-- ==== Sys2Proof/Machine/Flags.lean ====
section
/-! DEFINITION. The views of the state (spec/10_state.md R14, R17), the capacities computed from the count
(spec/40_pack.md R73, spec/41_flush.md R87, R88), and the codes of the status field (spec/60_exceptions.md
R130). -/

namespace Sys2Proof.Machine

variable {TERR : Type}

/-- The phase: position within the current group of 8 symbols (R11). -/
def phase (n : Nat) : Nat := n % 8

/-- The number of allocated bytes, `ceil(9 * n / 8)`, a view of the count (R14). -/
def lenOf (n : Nat) : Nat := (9 * n + 7) / 8

/-- How many filler symbols a FLUSH needs, `(8 - p) mod 8` (R87). -/
def padding (n : Nat) : Nat := (8 - phase n) % 8

/-- The padded length `L = 9 * ((n + pad) div 8)`, which is `9 * ceil(n / 8)` (R86). -/
def paddedLen (n : Nat) : Nat := 9 * ((n + padding n) / 8)

/-- The largest number of symbols a transaction can hold, `floor(8 * CAP / 9)` (R73). -/
def nmax (cap : Nat) : Nat := 8 * cap / 9

/-- The three states of the block's state machine (spec/43_lifecycle.md R115). -/
inductive Mode where
  | empty
  | accumulating
  | faulted
deriving DecidableEq, Repr

/-- The state of the state machine, a function of the stored state (R17, R115). -/
def modeOf (s : State TERR) : Mode :=
  if s.ovf then .faulted else if phase s.n = 0 then .empty else .accumulating

/-- The read-only status view (R17). -/
structure StatusView where
  phase : Nat
  len : Nat
  aligned : Bool
  empty : Bool
  ovf : Bool
  state : Mode
deriving DecidableEq, Repr

/-- Reading the status view; it has no effect (R17; entry 16). -/
def statusView (s : State TERR) : StatusView where
  phase := phase s.n
  len := lenOf s.n
  aligned := decide (phase s.n = 0)
  empty := decide (s.n = 0)
  ovf := s.ovf
  state := modeOf s

/-- The 2-bit code of a status (R60, R130). -/
def statusCode : Status → BitVec 2
  | .ok => 0b00#2
  | .bufferOverflow => 0b01#2
  | .transportError => 0b10#2
  | .illegalCommand => 0b11#2

end Sys2Proof.Machine
end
◇ ◇ ◇
EXERCISE OBJECTIVE. Beginning with the line above that contains "view (R17). -/", copy each line exactly up to and including the line that contains "entry 16). -/", and go no further.

TASK RESPONSE.
/-- The read-only status view (R17). -/
structure StatusView where
  phase : Nat
  len : Nat
  aligned : Bool
  empty : Bool
  ovf : Bool
  state : Mode
deriving DecidableEq, Repr

/-- Reading the status view; it has no effect (R17; entry 16). -/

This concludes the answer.